China also reaped benefits from the globalisation of supply chains, becoming the low-cost global producer for Europe and the United States. At the same time, it became a highly desirable market for US and multinational companies looking to tap China's burgeoning middle-class consumers. Businesses such as Apple, Kentucky Fried Chicken, Federal Express and Walmart all gained from China's growth.

China's growth resulted not only in the creation of a new Chinese middle class several hundred million strong, but also a global middle class several billion strong. That is why the prospect of a severe China slowdown is of such concern to so many. Because so much of the world has changed so dramatically and so quickly is the very reason why this train of global growth will be so difficult to derail. It may face challenges in the year ahead, but the momentum is powerful.

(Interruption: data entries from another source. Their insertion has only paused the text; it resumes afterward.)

-- ==== Sys2Proof/Proofs/EngineAccount.lean ====
section
/-!
SUPPORT. The engine's account (R22 to R24, R157) under grants and completions, and the relation of two states between
which the engine stands: what an event that neither posts, nor grants, nor completes leaves of the account.
-/
namespace Sys2Proof.Machine

/-! ### The account, whoever waits (R22, R23, R157) -/

/-- The engine's account but for R24: it holds also between a completion and the grants that follow it. -/
def EngineAccount (s : State) : Prop :=
  (∀ p, (s.path p).inEngine = s.engine.serves (.path p)) ∧
    (s.port.busy = .engine ↔ (s.engine.testWaiting.isSome || s.engine.serves .test) = true) ∧
    (s.engine.testWaiting.isSome && s.engine.serves .test) = false

theorem engineSound_iff (s : State) :
    EngineSound s ↔ (s.engine.serving = none → ∀ r, s.waits r = false) ∧ EngineAccount s := Iff.rfl

theorem inEngine_idle {s : State} (h : EngineAccount s) (hi : s.engine.serving = none) (p : PathId) :
    (s.path p).inEngine = false := by
  obtain ⟨hin, -, -⟩ := h
  rw [hin p, serves_idle hi]

/-- A grant at an IDLE engine keeps the account (R23 to R25). -/
theorem grant_keeps_account {r : Requester} {s : State} (h : EngineAccount s) (hi : s.engine.serving = none)
    (hr : s.waits r = true) : EngineAccount (grant r s) := by
  have hin := inEngine_idle h hi
  obtain ⟨-, hbusy, -⟩ := h
  rcases grant_cases hr with ⟨t, rfl, ht, hg⟩ | ⟨p, c, sv, rfl, hw, hg⟩ | ⟨p, x, status, rfl, hx, hg⟩
  · have hserves := serves_test (e := (grantTest t s).engine) (sv := beginService _ _ _ _ _) rfl rfl
    have hengine : s.port.busy = .engine := hbusy.2 (by simp [ht])
    rw [hg]
    refine ⟨fun q => ?_, ?_, ?_⟩
    · rw [hserves]
      exact Eq.trans (by cases q <;> rfl) (hin q)
    · simp [hserves, hengine]
    · simp [grantTest]
  · have hserves := serves_cell (e := { s.engine with serving := some sv, lastServed := .path p }) rfl hw
    have htest : s.engine.serves .test = false := serves_idle hi _
    rw [hg]
    refine ⟨fun q => ?_, ?_, ?_⟩
    · rw [path_withEngine, path_setPath]
      dsimp only
      rw [hserves]
      by_cases hq : q = p
      · subst hq
        simp [Path.inEngine]
      · simp [hq, hin q]
    · simpa [hserves, htest] using hbusy
    · simp [hserves]
  · have hidle : ({ s.engine with lastServed := .path p } : Engine).serving = none := hi
    have htest : s.engine.serves .test = false := serves_idle hi _
    rw [hg]
    refine ⟨fun q => ?_, ?_, ?_⟩
    · dsimp only
      rw [serves_idle hidle]
      by_cases hq : q = p
      · subst hq
        exact Eq.trans (inEngine_congr (x := x) (by cases q <;> rfl)) (by simp [Path.inEngine, hx])
      · exact Eq.trans (inEngine_congr (x := (s.setPath p x).path q) (by cases q <;> rfl))
          (by rw [path_setPath, if_neg hq, hin q])
    · simpa [serves_idle hidle, htest] using hbusy
    · simp [serves_idle hidle]

theorem arbitrate_keeps_account {n : Nat} {s : State} (h : EngineAccount s) : EngineAccount (arbitrate n s) := by
  induction n generalizing s with
  | zero => exact h
  | succ n ih =>
    rcases arbitrate_round s with ⟨he, -⟩ | ⟨r, hi, hr, he⟩
    · rwa [he]
    · rw [he]
      exact ih (grant_keeps_account h hi hr)

/-- The arbiter's rounds leave nobody waiting at an IDLE engine (R24). -/
theorem arbitrate_sound {s : State} (h : EngineAccount s) : EngineSound (arbitrate 3 s) := by
  refine ⟨fun hi => ?_, arbitrate_keeps_account h⟩
  rcases arbitrate_ends (waiters_le s) with hs | hq
  · rw [hi] at hs
    cases hs
  · exact hq

/-- A completion keeps the account before the arbiter grants again (R27). -/
theorem engineDone_account {s : State} (h : EngineSound s) (hv : s.engine.serving.isSome = true) :
    EngineAccount s.engineDone := by
  obtain ⟨sv, hv⟩ := Option.isSome_iff_exists.1 hv
  have hidle : ({ s.engine with serving := none } : Engine).serving = none := rfl
  rcases engineDone_cases h hv with ⟨p, payload, x, hw, -, hx, hd⟩ | ⟨index, word, port, hw, hport, hd⟩
  · obtain ⟨-, hin, hbusy, -⟩ := h
    have hserves := serves_cell hv hw
    rw [hd]
    refine ⟨fun q => ?_, ?_, ?_⟩
    · rw [path_withEngine, path_setPath]
      dsimp only
      rw [serves_idle hidle]
      by_cases hq : q = p
      · simp [hq, hx]
      · simp [hq, hin q, hserves]
    · simpa [serves_idle hidle, hserves] using hbusy
    · simp [serves_idle hidle]
  · obtain ⟨-, hin, -, hboth⟩ := h
    have hserves := serves_test hv hw
    have hwaiting : s.engine.testWaiting.isSome = false := by simpa [hserves] using hboth
    rw [hd]
    refine ⟨fun q => ?_, ?_, ?_⟩
    · dsimp only
      rw [serves_idle hidle]
      exact Eq.trans (by cases q <;> rfl) ((hin q).trans (by simp [hserves]))
    · simp [serves_idle hidle, hport, hwaiting]
    · simp [serves_idle hidle]

/-! ### States between which the engine stands -/

/-- From `s` to `t` nothing is posted, granted or completed: the engine is the same, each path's cell is in it or not as
before, no path begins to wait, and BUSY has cause ENGINE or not as before. -/
structure EngineStands (s t : State) : Prop where
  engine : t.engine = s.engine
  inEngine : ∀ p, (t.path p).inEngine = (s.path p).inEngine
  waits : ∀ p, t.waits (.path p) = true → s.waits (.path p) = true
  busy : t.port.busy = .engine ↔ s.port.busy = .engine

namespace EngineStands

variable {s t u : State}

theorem refl (s : State) : EngineStands s s := ⟨rfl, fun _ => rfl, fun _ h => h, Iff.rfl⟩

theorem trans (h : EngineStands s t) (k : EngineStands t u) : EngineStands s u :=
  ⟨k.engine.trans h.engine, fun p => (k.inEngine p).trans (h.inEngine p), fun p hw => h.waits p (k.waits p hw),
    k.busy.trans h.busy⟩

/-- The account stands where the engine does. -/
theorem sound (h : EngineStands s t) (hs : EngineSound s) : EngineSound t := by
  obtain ⟨hq, hin, hbusy, hboth⟩ := hs
  refine ⟨fun hi r => ?_, fun p => ?_, ?_, ?_⟩
  · rw [h.engine] at hi
    cases r with
    | test => exact (congrArg (fun e => e.testWaiting.isSome) h.engine).trans (hq hi .test)
    | path p => exact Bool.eq_false_iff.2 fun hw => Bool.eq_false_iff.1 (hq hi (.path p)) (h.waits p hw)
  · rw [h.inEngine, h.engine, hin]
  · rw [h.busy, h.engine, hbusy]
  · rw [h.engine, hboth]

/-- The engine stands where each path's cell in progress does. -/
theorem of_progress (he : t.engine = s.engine) (hp : ∀ p, (t.path p).progress = (s.path p).progress)
    (hb : t.port.busy = .engine ↔ s.port.busy = .engine) : EngineStands s t :=
  ⟨he, fun p => inEngine_congr (hp p), fun p => by simp only [waits_path_iff, hp p, imp_self], hb⟩

/-- The engine stands where nothing is written that the account is read from. -/
theorem of_kept
    (h : t.engine = s.engine ∧ t.pathA = s.pathA ∧ t.pathB = s.pathB ∧ t.port.busy = s.port.busy) :
    EngineStands s t := by
  obtain ⟨he, ha, hb, hp⟩ := h
  exact of_progress he (fun p => by cases p <;> simp [State.path, ha, hb]) (by rw [hp])

/-- The engine stands where one path is written whose cell is in the engine as before and does not begin to wait. -/
theorem setPath {p : PathId} {x : Path} (hin : x.inEngine = (s.path p).inEngine)
    (hw : ∀ c b, x.progress = some ⟨c, .waiting b⟩ → s.waits (.path p) = true) : EngineStands s (s.setPath p x) := by
  refine ⟨by simp, fun q => ?_, fun q hq => ?_, by simp⟩
  · rw [path_setPath]
    split
    · simp [*]
    · rfl
  · by_cases he : q = p
    · subst he
      obtain ⟨c, b, hg⟩ := (waits_path_iff _ _).1 hq
      exact hw c b (by simpa using hg)
    · rwa [waits_setPath_ne x s (by simpa using he)] at hq

theorem setPath_progress {p : PathId} {x : Path} (h : x.progress = (s.path p).progress) :
    EngineStands s (s.setPath p x) :=
  setPath (inEngine_congr h) fun c b hg => (waits_path_iff p s).2 ⟨c, b, by rw [← h, hg]⟩

/-- Changes made one after the other, at each of which the engine stands. -/
theorem foldl {α : Type} {f : State → α → State} (hf : ∀ u a, EngineStands u (f u a)) :
    ∀ (l : List α) (s : State), EngineStands s (l.foldl f s)
  | [], s => refl s
  | a :: l, s => (hf s a).trans (foldl hf l (f s a))

end EngineStands

end Sys2Proof.Machine
end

Think about it. The last time there was global concern about the viability of emerging market economies was the Asian currency crisis and the meltdown of the Russian ruble in the late 1990s. Many countries, ranging from Latin America to Asia, had autocratic, inept governments with high levels of foreign debt and few reserves.

Today, much of the world has democratically elected governments that are accountable for economic growth and prosperity. Brazil, for instance, may be facing recession and scandal, but its democratically elected government knows that if it cannot enact meaningful reforms to enlarge the middle class, it will lose its mandate to govern.

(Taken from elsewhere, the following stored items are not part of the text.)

-- ==== Sys2Proof/Proofs/EngineInvariant.lean ====
section
/-!
PROOFS. Every step keeps the engine's account (R22 to R24, R157): the set port's commands, the paths' events, the
completion and the resets, and the dispatch over all rows.
-/
namespace Sys2Proof.Machine

/-! ### Commands of the set port beside ENGINE_TEST -/

theorem clearFlagsCommand_stands (args : List Byte) (s : State) : EngineStands s (clearFlagsCommand args s) := by
  have hstatus : ∀ st, EngineStands s { s with status := st } := fun st => .of_kept (by simp)
  have hfolio : ∀ (f : Folio) (u : State), EngineStands u (setFolio f u) := fun f u => .of_kept (by simp)
  unfold clearFlagsCommand
  dsimp only
  refine EngineStands.trans ?_ ((endEvent_stands _).trans (placeReply_stands _ _ _ _))
  split
  · exact (hstatus _).trans (hfolio _ _)
  · exact hstatus _

theorem setMasksCommand_stands (args : List Byte) (s : State) : EngineStands s (setMasksCommand args s) := by
  have hstatus : ∀ st, EngineStands s { s with status := st } := fun st => .of_kept (by simp)
  exact (hstatus _).trans (placeReply_stands _ _ _ _)

/-- An accepted SELECT leaves a cell in the engine, or waiting for it, where it was (R6, R14). -/
theorem afterSelect_stands (selected : Option Nat) (p : PathId) (s : State) :
    EngineStands s (s.setPath p ((s.path p).select selected)) := by
  rcases hg : (s.path p).progress with _ | ⟨c, b | b | how⟩
  case some.waiting =>
    refine .setPath ?_ (fun _ _ _ => waits_of_waiting hg)
    simp [Path.select, Path.inEngine, Progress.afterSelect, hg]
  all_goals
    refine .setPath_progress ?_
    simp [Path.select, Progress.afterSelect, hg]

theorem selectCommand_stands (args : List Byte) (s : State) : EngineStands s (selectCommand args s) := by
  unfold selectCommand
  dsimp only
  split
  · exact placeReply_stands _ _ _ s
  · split
    · exact (afterSelect_stands _ _ s).trans (placeReply_stands _ _ _ _)
    · split
      · exact placeReply_stands _ _ _ s
      · exact (afterSelect_stands _ _ s).trans ((judge_stands _ _).trans
          ((endEvent_stands _).trans (placeReply_stands _ _ _ _)))

theorem readPathCommand_stands (args : List Byte) (s : State) : EngineStands s (readPathCommand args s) := by
  unfold readPathCommand
  split <;> exact placeReply_stands _ _ _ s

theorem readChannelCommand_stands (args : List Byte) (s : State) : EngineStands s (readChannelCommand args s) := by
  unfold readChannelCommand
  dsimp only
  split <;> exact placeReply_stands _ _ _ s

In addition, over the past decade, many of the countries that have advanced from China's rise have not squandered their profits. Instead, they have bolstered their reserves and invested in infrastructure and education--perhaps not as much as they could or should have, but incomparably more than twenty years ago.

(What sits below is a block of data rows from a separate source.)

-- ==== Sys2Proof/Proofs/MinuteLaws.lean ====
section
/-!
SUPPORT. The shares of a minute (R123): each is taken once, none takes a slot off the list or clears a detail flag, and
each leaves the records that are not its own.
-/
namespace Sys2Proof.Machine

/-! ### The shares of a minute, each once (R123) -/

/-- The shares asked for first, and the others after them: each share once. -/
theorem agenda_perm : ∀ (order rest : List MinuteTaker), (agenda order rest).Perm rest
  | [], rest => .refl rest
  | t :: order, rest => by
    unfold agenda
    split
    · exact ((agenda_perm order _).cons t).trans (List.perm_cons_erase ‹_›).symm
    · exact agenda_perm order rest

theorem takers_nodup {s : State} (h : LogSound s) : s.takers.Nodup := by
  obtain ⟨-, hseqs, -⟩ := h
  have hpreviews : ((s.log.filter Record.isPreview).map (fun r => MinuteTaker.preview r.seq)).Nodup := by
    have hsub := hseqs.sublist ((List.filter_sublist (p := Record.isPreview)).map (·.seq))
    rw [← Function.comp_def MinuteTaker.preview, ← List.map_map]
    exact hsub.map fun _ _ he => MinuteTaker.preview.inj he
  refine List.Nodup.append (by decide) hpreviews fun t hblock hrecord => ?_
  obtain ⟨r, -, rfl⟩ := List.mem_map.1 hrecord
  simp at hblock

theorem preview_mem_takers {s : State} {seq : Half} :
    .preview seq ∈ s.takers ↔ ∃ r ∈ s.log, r.state = .preview ∧ r.seq = seq := by
  simp [State.takers, isPreview_iff, and_assoc]

theorem mem_boughtSeqs {s : State} {seq : Half} :
    seq ∈ s.boughtSeqs ↔ ∃ r ∈ s.log, r.isBought = true ∧ r.seq = seq := by
  simp [State.boughtSeqs, and_assoc]

theorem boughtSeqs_nodup {s : State} (h : LogSound s) : s.boughtSeqs.Nodup := by
  obtain ⟨-, hseqs, -⟩ := h
  exact hseqs.sublist (List.filter_sublist.map _)

/-! ### What an event adds (R133, R161) -/

/-- From `s` to `t` slots join the dirty list, no write begins, and no detail flag is cleared. -/
structure EventAdds (s t : State) : Prop where
  lists : ListsSlots s t
  detail : ∀ k, s.status.detail.getLsbD k = true → t.status.detail.getLsbD k = true

namespace EventAdds

variable {s t u : State}

theorem trans (h : EventAdds s t) (h' : EventAdds t u) : EventAdds s u where
  lists := h.lists.trans h'.lists
  detail k hk := h'.detail k (h.detail k hk)

theorem of_lists (h : ListsSlots s t) (hstatus : t.status = s.status) : EventAdds s t where
  lists := h
  detail k hk := by rwa [hstatus]

theorem of_kept (h : t.store = s.store ∧ t.port = s.port ∧ t.status = s.status) : EventAdds s t := by
  obtain ⟨hstore, hport, hstatus⟩ := h
  exact of_lists (.of_kept ⟨hstore, hport⟩) hstatus

theorem refl (s : State) : EventAdds s s := of_kept ⟨rfl, rfl, rfl⟩

theorem listSlot (h : EventAdds s t) (k : Nat) : EventAdds s (listSlot k t) :=
  h.trans (of_lists (listSlot_lists k t) (by simp))

theorem report (h : EventAdds s t) (f : DetailFlag) : EventAdds s (report f t) :=
  h.trans ⟨(ListsSlots.refl t).report f, report_detail f t⟩

theorem foldl {α : Type} {f : State → α → State} (hf : ∀ u a, EventAdds u (f u a)) :
    ∀ (l : List α) (s : State), EventAdds s (l.foldl f s)
  | [], s => refl s
  | a :: l, s => (hf s a).trans (foldl hf l (f s a))

end EventAdds

section
variable (s : State) (r : Record)

theorem setFolio_adds (f : Folio) : EventAdds s (setFolio f s) := .of_lists (setFolio_lists f s) (by simp)

theorem settleRecord_adds : EventAdds s (settleRecord r s) := .of_lists (settleRecord_lists r s) (by simp)

theorem judgeReached_adds (a b : Bool) : EventAdds s (judgeReached a b s) :=
  ⟨judgeReached_lists a b s, (judgeReached_grows a b s).detail⟩

theorem handEndedTitle_adds (title : Word) : EventAdds s (handEndedTitle title s) := .of_kept (by simp)

theorem grantCharge_adds (f : Folio) (c : Charge) : EventAdds s (grantCharge f c s) := by
  unfold grantCharge
  split
  · exact ((EventAdds.refl s).report _).trans (setFolio_adds _ f)
  · exact setFolio_adds s f

theorem applyLock_adds (l : Lock) : EventAdds s (applyLock l s) := by
  have hwritten : EventAdds s { s with lock := l } := .of_kept ⟨rfl, rfl, rfl⟩
  have hlisted : EventAdds s (if l.stored = s.lock.stored then { s with lock := l }
      else listSlot lockSlot { s with lock := l }) := by
    split
    · exact hwritten
    · exact hwritten.listSlot _
  unfold applyLock
  dsimp only
  split
  · exact hlisted
  · exact hlisted.trans ⟨judgeBoth_lists _, (judgeBoth_grows _).detail⟩

theorem lockMinute_adds : EventAdds s (lockMinute s) := by
  unfold lockMinute
  (repeat' split)
  · exact .refl s
  · exact ((EventAdds.refl s).report .unlockExpired).trans (applyLock_adds _ _)
  · exact .of_kept ⟨rfl, rfl, rfl⟩
  · exact applyLock_adds s _
  · exact .of_kept ⟨rfl, rfl, rfl⟩

theorem clockMinute_adds : EventAdds s (clockMinute s) := by
  unfold clockMinute
  split
  · exact EventAdds.trans (t := { s with clock := { s.clock with minute := 0, day := s.clock.day + 1 } })
      (.of_kept ⟨rfl, rfl, rfl⟩) (setFolio_adds _ _)
  · exact .of_kept ⟨rfl, rfl, rfl⟩

theorem watchdogMinute_adds : EventAdds s (watchdogMinute s) := by
  have hwritten : EventAdds s { s with line := { s.line with watchdog := 0, online := false } } :=
    .of_kept ⟨rfl, rfl, rfl⟩
  unfold watchdogMinute
  (repeat' split)
  · exact hwritten.report .lineLost
  · exact .of_kept ⟨rfl, rfl, rfl⟩
  · exact .refl s

theorem leavePreview_adds : EventAdds s (leavePreview r s) :=
  (settleRecord_adds s r).trans (judgeReached_adds _ _ _)

theorem endAuto_adds : EventAdds s (endAuto r s) := by
  unfold endAuto
  (repeat' split)
  · exact leavePreview_adds s _
  · exact leavePreview_adds s _
  · exact leavePreview_adds s _
  · exact ((grantCharge_adds s _ _).report .charged).trans (leavePreview_adds _ _)

theorem countPreview_adds : EventAdds s (countPreview r s) := by
  have hreplaced : EventAdds s (replaceRecord { r with used := r.used + 1 } s) := .of_kept ⟨rfl, rfl, rfl⟩
  have hcounted := hreplaced.listSlot r.slot
  unfold countPreview
  dsimp only
  (repeat' split)
  · exact hcounted
  · exact hcounted.trans (leavePreview_adds _ _)
  · exact hcounted.trans (endAuto_adds _ _)

theorem previewMinute_adds (seq : Half) : EventAdds s (previewMinute seq s) := by
  unfold previewMinute
  (repeat' split)
  · exact countPreview_adds s _
  · exact .refl s
  · exact .refl s

theorem endWindow_adds : EventAdds s (endWindow r s) :=
  (((EventAdds.refl s).report .windowEnded).trans (settleRecord_adds _ _)).trans (handEndedTitle_adds _ _)

theorem windowMinute_adds (seq : Half) : EventAdds s (windowMinute seq s) := by
  have hreplaced : ∀ r', EventAdds s (replaceRecord r' s) := fun r' => .of_kept ⟨rfl, rfl, rfl⟩
  unfold windowMinute
  dsimp only
  (repeat' split)
  · exact .refl s
  · exact endWindow_adds s _
  · exact (hreplaced _).listSlot _
  · exact hreplaced _
  · exact .refl s

theorem windowsMinute_adds (bought : List Half) : EventAdds s (windowsMinute bought s) :=
  EventAdds.foldl (fun u seq => windowMinute_adds u seq) bought s

theorem takeMinute_adds (bought : List Half) (taker : MinuteTaker) : EventAdds s (takeMinute bought s taker) := by
  cases taker with
  | clock => exact clockMinute_adds s
  | keys => exact .of_kept ⟨rfl, rfl, rfl⟩
  | watchdog => exact watchdogMinute_adds s
  | lock => exact lockMinute_adds s
  | windows => exact windowsMinute_adds s bought
  | preview seq => exact previewMinute_adds s seq

theorem minute_adds (order : List MinuteTaker) : EventAdds s (minute order s) :=
  EventAdds.trans (t := { s with seconds := 0 }) (.of_kept ⟨rfl, rfl, rfl⟩)
    (EventAdds.foldl (takeMinute_adds · s.boughtSeqs) _ _)

end

/-! ### The records that a share leaves -/

section
variable {s u : State} {r x : Record} {seq : Half}

theorem seq_of_recordOf (h : s.recordOf seq = some r) : r.seq = seq := by
  simpa using List.find?_some h

theorem mem_leavePreview_of_ne (hx : x ∈ s.log) (hne : x.seq ≠ r.seq) : x ∈ (leavePreview r s).log :=
  (judgeReached_grows _ _ _).log.subset (mem_settleRecord_of_ne hx hne)

theorem mem_countPreview_of_ne (hx : x ∈ s.log) (hne : x.seq ≠ r.seq) : x ∈ (countPreview r s).log := by
  have hcounted : x ∈ (listSlot r.slot (replaceRecord { r with used := r.used + 1 } s)).log := by
    simpa using mem_replaceRecord_of_ne (r := { r with used := r.used + 1 }) hx hne
  unfold countPreview endConfirm endAuto
  dsimp only
  (repeat' split)
  · exact hcounted
  · exact mem_leavePreview_of_ne hcounted hne
  · exact mem_leavePreview_of_ne hcounted hne
  · exact mem_leavePreview_of_ne hcounted hne
  · exact mem_leavePreview_of_ne hcounted hne
  · exact mem_leavePreview_of_ne (by simpa using hcounted) hne

/-- A preview minute leaves every record that is not in PREVIEW. -/
theorem mem_previewMinute (h : LogSound s) (hx : x ∈ s.log) (hstate : x.state ≠ .preview) :
    x ∈ (previewMinute seq s).log := by
  unfold previewMinute
  split
  · rename_i r hr
    split
    · rename_i hcounts
      simp only [State.countsPreview, Bool.and_eq_true, isPreview_iff] at hcounts
      obtain ⟨hpreview, -⟩ := hcounts
      refine mem_countPreview_of_ne hx fun he => hstate ?_
      rw [h.eq_of_seq hx (mem_of_recordOf hr) he]
      exact hpreview
    · exact hx
  · exact hx

/-- The record as a window minute that leaves minutes leaves it (R92). -/
def Record.withWindow (r : Record) (w : Nat) : Record := { r with state := .bought w }

/-- The window minute of a BOUGHT record: its last one ends it, and any other leaves one minute less. -/
theorem windowMinute_bought {w : Nat} (h : LogSound s) (hr : r ∈ s.log) (hstate : r.state = .bought w) :
    windowMinute r.seq s =
      if w - 1 = 0 then endWindow r s
      else if (w - 1) % 15 = 0 then listSlot r.slot (replaceRecord (r.withWindow (w - 1)) s)
      else replaceRecord (r.withWindow (w - 1)) s := by
  obtain ⟨-, hseqs, -⟩ := h
  have hbought : r.isBought = true := (isBought_iff r).2 ⟨w, hstate⟩
  have hwindow : r.window = w := by simp [Record.window, hstate]
  unfold windowMinute
  rw [recordOf_of_mem hseqs hr]
  simp only [hbought, if_true, hwindow]
  rfl

/-- A window minute of no BOUGHT record does nothing. -/
theorem windowMinute_other (h : ∀ x ∈ s.log, x.seq = seq → x.isBought = false) : windowMinute seq s = s := by
  unfold windowMinute
  split
  · rfl
  · rename_i r hr
    simp [h r (mem_of_recordOf hr) (seq_of_recordOf hr)]

theorem mem_windowMinute_of_ne (hx : x ∈ s.log) (hne : x.seq ≠ seq) : x ∈ (windowMinute seq s).log := by
  have hreplaced : ∀ {r : Record}, r.seq = seq → x ∈ (replaceRecord r s).log := fun hr =>
    mem_replaceRecord_of_ne hx (hr ▸ hne)
  unfold windowMinute endWindow
  dsimp only
  split
  · exact hx
  · rename_i r hr
    have hseq := seq_of_recordOf hr
    (repeat' split)
    · simpa using mem_settleRecord_of_ne (r := { r with state := .ended }) (s := report .windowEnded s) hx (hseq ▸ hne)
    · simpa using hreplaced (r := { r with state := .bought (r.window - 1) }) hseq
    · exact hreplaced hseq
    · exact hx

/-- A window minute leaves every record but the BOUGHT one that carries its number. -/
theorem mem_windowMinute (h : LogSound s) (hx : x ∈ s.log) (hother : x.seq ≠ seq ∨ x.isBought = false) :
    x ∈ (windowMinute seq s).log := by
  by_cases hseq : x.seq = seq
  · rwa [windowMinute_other fun y hy he => ?_]
    rw [h.eq_of_seq hy hx (he.trans hseq.symm)]
    exact hother.resolve_left (not_not_intro hseq)
  · exact mem_windowMinute_of_ne hx hseq

theorem windowMinute_logSound (h : LogSound s) (seq : Half) : LogSound (windowMinute seq s) :=
  (windowMinute_logKept (E := fun _ => False) seq s h).1

/-- The window minutes of a minute leave every record that is not among them. -/
theorem mem_windowsMinute : ∀ (bought : List Half) {s : State}, LogSound s → x ∈ s.log →
    (x.seq ∉ bought ∨ x.isBought = false) → x ∈ (windowsMinute bought s).log
  | [], _, _, hx, _ => hx
  | seq :: bought, s, h, hx, hother => by
    refine mem_windowsMinute bought (windowMinute_logSound h seq) (mem_windowMinute h hx ?_) ?_
    · exact hother.imp_left fun hn he => hn (he ▸ List.mem_cons_self)
    · exact hother.imp_left fun hn hmem => hn (List.mem_cons_of_mem seq hmem)

theorem takeMinute_logSound (h : LogSound s) (bought : List Half) (taker : MinuteTaker) :
    LogSound (takeMinute bought s taker) :=
  (takeMinute_logKept (E := fun _ => False) bought s taker h).1

theorem mem_lockMinute (hx : x ∈ s.log) : x ∈ (lockMinute s).log := by
  have happlied : ∀ l (u : State), x ∈ u.log → x ∈ (applyLock l u).log := fun l u hu => by
    unfold applyLock
    dsimp only
    (repeat' split)
    · exact hu
    · simpa using hu
    · exact (judgeBoth_grows _).log.subset hu
    · exact (judgeBoth_grows _).log.subset (by simpa using hu)
  unfold lockMinute expireUnlock endLockout
  (repeat' split)
  · exact hx
  · exact happlied _ _ hx
  · exact hx
  · exact happlied _ _ hx
  · exact hx

/-- A share other than the windows' leaves every record that is not in PREVIEW; the windows' leaves every record that is
not BOUGHT. -/
theorem mem_takeMinute {bought : List Half} {taker : MinuteTaker} (h : LogSound s) (hx : x ∈ s.log)
    (hstate : x.state ≠ .preview) (hother : taker ≠ .windows ∨ x.isBought = false) :
    x ∈ (takeMinute bought s taker).log := by
  cases taker with
  | clock => simpa [takeMinute] using hx
  | keys => simpa [takeMinute] using hx
  | watchdog => simpa [takeMinute] using hx
  | lock => exact mem_lockMinute hx
  | windows => exact mem_windowsMinute bought h hx (.inr (hother.resolve_left (not_not_intro rfl)))
  | preview seq => exact mem_previewMinute h hx hstate

/-- The shares of a minute, one after the other. -/
def takeMinutes (bought : List Half) (takers : List MinuteTaker) (s : State) : State :=
  takers.foldl (takeMinute bought) s

/-- Without the windows' share, every record that is not in PREVIEW stays; with it, every one that is not BOUGHT
either. -/
theorem mem_takeMinutes {bought : List Half} : ∀ (takers : List MinuteTaker) {s : State}, LogSound s → x ∈ s.log →
    x.state ≠ .preview → (.windows ∉ takers ∨ x.isBought = false) → x ∈ (takeMinutes bought takers s).log
  | [], _, _, hx, _, _ => hx
  | t :: takers, s, h, hx, hstate, hother => by
    refine mem_takeMinutes takers (takeMinute_logSound h bought t) (mem_takeMinute h hx hstate ?_) hstate ?_
    · exact hother.imp_left fun hn he => hn (he ▸ List.mem_cons_self)
    · exact hother.imp_left fun hn hmem => hn (List.mem_cons_of_mem t hmem)

end

end Sys2Proof.Machine
end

They have strengthened their foreign reserves, and many have favorable current account balances, all of which better positions them to weather storms and downturns than was the case in the late 1990s when their high debt made them vulnerable to the ebbs and flows of international credit and finance.

Today, many countries are overly reliant still on the export of raw materials and oil. That is a real weakness in light of China's diminished appetite and the efficiency revolution sweeping the planet that translates into less demand.

But that reliance is offset by the surge in consumer demand within those countries. In fact, the growth of domestic consumer economies is perhaps the strongest reason to suspect that even a significant China slowdown does not portend a general financial and economic crisis.

India is the most compelling example of a vast non-Western economy that is surging because of its own internal middle-class market, rather than reliance on exports or commodities. It is not alone: countries such as Nigeria and The Philippines, and to a large extent Indonesia, which have a combined population approaching half a billion people, are exhibiting similar dynamics (despite Nigeria's former dependence on oil exports and Indonesia's extensive commodity boom and bust).

Although the commodity bust and China's shifting economic mix have been and will continue to be unsettling, and at times painful, these are positive adjustments for the world. They move the next stage of global evolution away from selling stuff and digging stuff and towards billions of people using stuff.

They move the world away from selling to the highest bidder or to the one with the largest appetite for metals and oil and towards a world ever-more grounded on billions of people striving to create a better life for themselves and their families.

To believe that we are on the brink of a significant global crisis, therefore, is to believe that several billion people in the world formerly known as "developing" cannot make the transition that a billion people in the developed world already have. It is to believe they are both incapable of good governance, and unable to craft a formula for their own well-being.

That may, of course, be true, but if it is, our worries will be more substantial than what asset classes to invest in and how much.